0 | 7587.897141 | 7059.531216 | 6579.796667 | 6161.839629 | 5813.048345 | 5535.350138 | 5326.646369 | 5182.950517 | 5100.749049 | 5079.212663 | 5122.029454 | 5238.704149 | 5445.118890 | 5763.012259 | 6217.925433 | 6835.274126 | 7634.692137 | 8623.620241 | 9791.918443 | 11109.476019 |

1 | 7079.341771 | 6696.622046 | 6329.022308 | 5987.727181 | 5681.306000 | 5415.171818 | 5191.880969 | 5012.209177 | 4876.780585 | 4787.974274 | 4751.851652 | 4779.853646 | 4889.937328 | 5106.656625 | 5459.549144 | 5979.280717 | 6691.530974 | 7609.581815 | 8727.609953 | 10017.092899 |

2 | 24857.406605 | 21448.284772 | 18293.478416 | 15481.009011 | 13067.031991 | 11071.457116 | 9480.437579 | 8254.431555 | 7338.963939 | 6675.026438 | 6207.024331 | 5887.541169 | 5679.263698 | 5554.913823 | 5496.051755 | 5491.367683 | 5534.775517 | 5623.398006 | 5755.456140 | 5928.154410 |

3 | 7504.216958 | 7125.074257 | 6754.172985 | 6400.999897 | 6072.937966 | 5774.941819 | 5509.955509 | 5280.027720 | 5087.960263 | 4939.271829 | 4844.228092 | 4819.618117 | 4889.808854 | 5086.420585 | 5445.877349 | 6004.320850 | 6790.113763 | 7815.311733 | 9068.542918 | 10511.939341 |

4 | 6999.938808 | 6598.898743 | 6215.363499 | 5861.328579 | 5546.025773 | 5275.377052 | 5052.349007 | 4878.140850 | 4753.964890 | 4683.117084 | 4673.049960 | 4737.162496 | 4895.935124 | 5176.863333 | 5612.500529 | 6236.037942 | 7074.449338 | 8140.303978 | 9424.471281 | 10892.352852 |

```
cv_alphas.mean(axis=0).plot(marker="+")
plt.ylabel("Mean squared error\n (lower is better)")
plt.xlabel("alpha")
_ = plt.title("Error obtained by cross-validation")
```

As we can see, regularization is just like salt in cooking: one must balance
its amount to get the best statistical performance.
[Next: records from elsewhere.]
-- ==== Sys2Proof/Machine/State.lean ====
section
/-! DEFINITION. The state of one RCL-BSE instance (10_state.md) as plain data, the model's own stops, and the state after reset
(70_reset_and_hazards.md R440). INVENTORY.md lists every field with the rule that names it. -/

namespace Sys2Proof.Machine

/-- The values of `d_state`, in the order of their codes 0 to 7 (10_state.md R25). -/
inductive DState where
  | idle | header | token | zx0Lit | zx0Last | zx0New | done | fault
  deriving DecidableEq, Repr

/-- The response of a transaction (30_encoding.md R90): `ST` and the result words; `N` is their number. -/
structure Response where
  st : Word
  res : List Word
  deriving DecidableEq, Repr

/-- A byte buffer: the addresses that hold a value, strictly rising. An address that is not listed holds no value
(10_state.md R41); what a read of it gives is `Config.noValueByte` (notes/assumptions/5.md). -/
abbrev Memory := List Host.Cell

/-- A scanner table (10_state.md R36). Entries below `span` that are not listed hold `fill`, which is how `MS_INIT` writes a whole
table; other entries that are not listed hold no value. Listed entries rise strictly, and none below `span` equals `fill`. -/
structure Table where
  span : Nat
  fill : Word
  cells : List (Nat × Word)
  deriving DecidableEq, Repr

/-- Where the model stops because no rule gives an effect, or as a bound that no run reaches. None of them is a fault of RCL-BSE:
those are the kinds of 60_exceptions.md R400, and taking one gives a next state (`State.raise`). -/
inductive Fault where
  /-- Raised by every operation that accesses `SRC` at an index of `SRC_CAP` or above, which does not exist (20_memory.md R60, 30_encoding.md R91). Safe:
  the model stops. notes/assumptions/9.md. -/
  | srcBeyondCapacity
  /-- Raised by `WRITE_BIT` and what is built on it when it backfills a byte of `OUT` that does not exist (20_memory.md R60): a pending backtrack bit with
  `out_len = 0` after `TD_START`. Safe: the model stops. notes/assumptions/18.md. -/
  | outBeyondCapacity
  /-- Raised by `MS_WALK` when a link of a table without values names a `PREV` entry at `SRC_CAP` or above, which does not exist (20_memory.md R60). Safe: the
  model stops. notes/assumptions/10.md. -/
  | tableBeyondCapacity
  /-- Raised by `MS_WALK` when links of a table without values form a loop, on which 42_scanner.md R185 gives no result. Safe: the model stops.
  notes/assumptions/10.md. -/
  | chainDoesNotEnd
  /-- Raised by `TD_RUN` after more steps than any job has (43_decoder_common.md R213, 70_reset_and_hazards.md R460). Safe: the model stops, and no run
  reaches it. notes/assumptions/14.md. -/
  | runDidNotEnd
  /-- Raised by `TD_STEP` and `TD_RUN` when the host has made `CODEC` name ZX0 in the middle of another codec's job, for which 43_decoder_common.md R217 has
  no token rule (70_reset_and_hazards.md R451). Safe: the model stops. notes/assumptions/8.md. -/
  | codecChangedInJob
  /-- Raised by the token dispatch on an instruction that is no token, which the token decoder never hands to it. Safe: no run reaches it.
  notes/assumptions/15.md. -/
  | notAToken
  deriving DecidableEq, Repr

/-- Why the model has no meaning for an instruction. -/
inductive Refusal where
  /-- Answered by an arm of `exec` whose instruction has no meaning yet, under its mnemonic. Safe: the model stops. No arm does. -/
  | notModelled (mnemonic : String)
  deriving DecidableEq, Repr

/-- The state of one instance. The first line and the last four are the model's own (INVENTORY.md); every other field is a
register, flag, buffer or table of 10_state.md. -/
structure State where
  /-- the instance's parameters (R21), changed by no step -/
  cfg : Config
  -- BW (R22)
  outLen : Word
  wMask : Byte
  wIndex : Word
  wBacktrack : Bool
  -- BR (R23)
  rPos : Word
  rMask : Byte
  rIndex : Word
  rBacktrack : Bool
  rLast : Byte
  -- TD (R25)
  dState : DState
  dLastOffset : Word
  dQ : BitVec 3
  dSubset : BitVec 3
  dSentinel : Word
  dHdrLen : Word
  dTokens : Word
  dMirror : Bool
  -- MS (R36)
  sPos : Word
  -- configuration registers 0 to 7 (R29)
  codec : BitVec 3
  opt : BitVec 7
  srcLen : Word
  skip : Word
  msMode : BitVec 2
  msMaxOff : Word
  msMaxLen : Word
  bbMaxInput : Word
  -- the stored fields of `STATUS` (R35)
  fault : Bool
  err : BitVec 4
  -- buffers and tables (R36, R37)
  src : Memory
  out : Memory
  head : Table
  prev : Table
  mlen : Table
  /-- the commands the host has still to issue, the next one first (notes/assumptions/2.md) -/
  cmds : List Command
  /-- the response to the last transaction (notes/assumptions/3.md) -/
  resp : Response
  /-- how often contents have become unspecified (notes/assumptions/5.md) -/
  epoch : Nat
  /-- how many unspecified results the host has been given (notes/assumptions/6.md) -/
  draws : Nat
  deriving DecidableEq, Repr

/-- A table none of whose entries holds a value. -/
def Table.void : Table := ⟨0, 0, []⟩

/-- The machine right after power-on reset (10_state.md R39, 70_reset_and_hazards.md R440), with the default parameters and no command pending. -/
def State.reset : State where
  cfg := Config.standard
  outLen := 0
  wMask := 0
  wIndex := 0
  wBacktrack := false
  rPos := 0
  rMask := 0
  rIndex := 0
  rBacktrack := false
  rLast := 0
  dState := .idle
  dLastOffset := 0
  dQ := 0
  dSubset := 0
  dSentinel := 0
  dHdrLen := 0
  dTokens := 0
  dMirror := false
  sPos := 0
  codec := 0
  opt := 0
  srcLen := 0
  skip := 0
  msMode := 0
  msMaxOff := 0
  msMaxLen := 0
  bbMaxInput := Params.bbMaxInputReset
  fault := false
  err := 0
  src := []
  out := []
  head := Table.void
  prev := Table.void
  mlen := Table.void
  cmds := []
  resp := ⟨0, []⟩
  epoch := 0
  draws := 0

end Sys2Proof.Machine
end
We can check if the best
`alpha`

found is stable across the cross-validation fold.

```
best_alphas = [est[-1].alpha_ for est in cv_results["estimator"]]
best_alphas
```

```
[0.08858667904100823,
0.11288378916846889,
0.37926901907322497,
0.14384498882876628,
0.11288378916846889]
```

In this notebook, you learned about the concept of regularization and the importance of preprocessing and parameter tuning.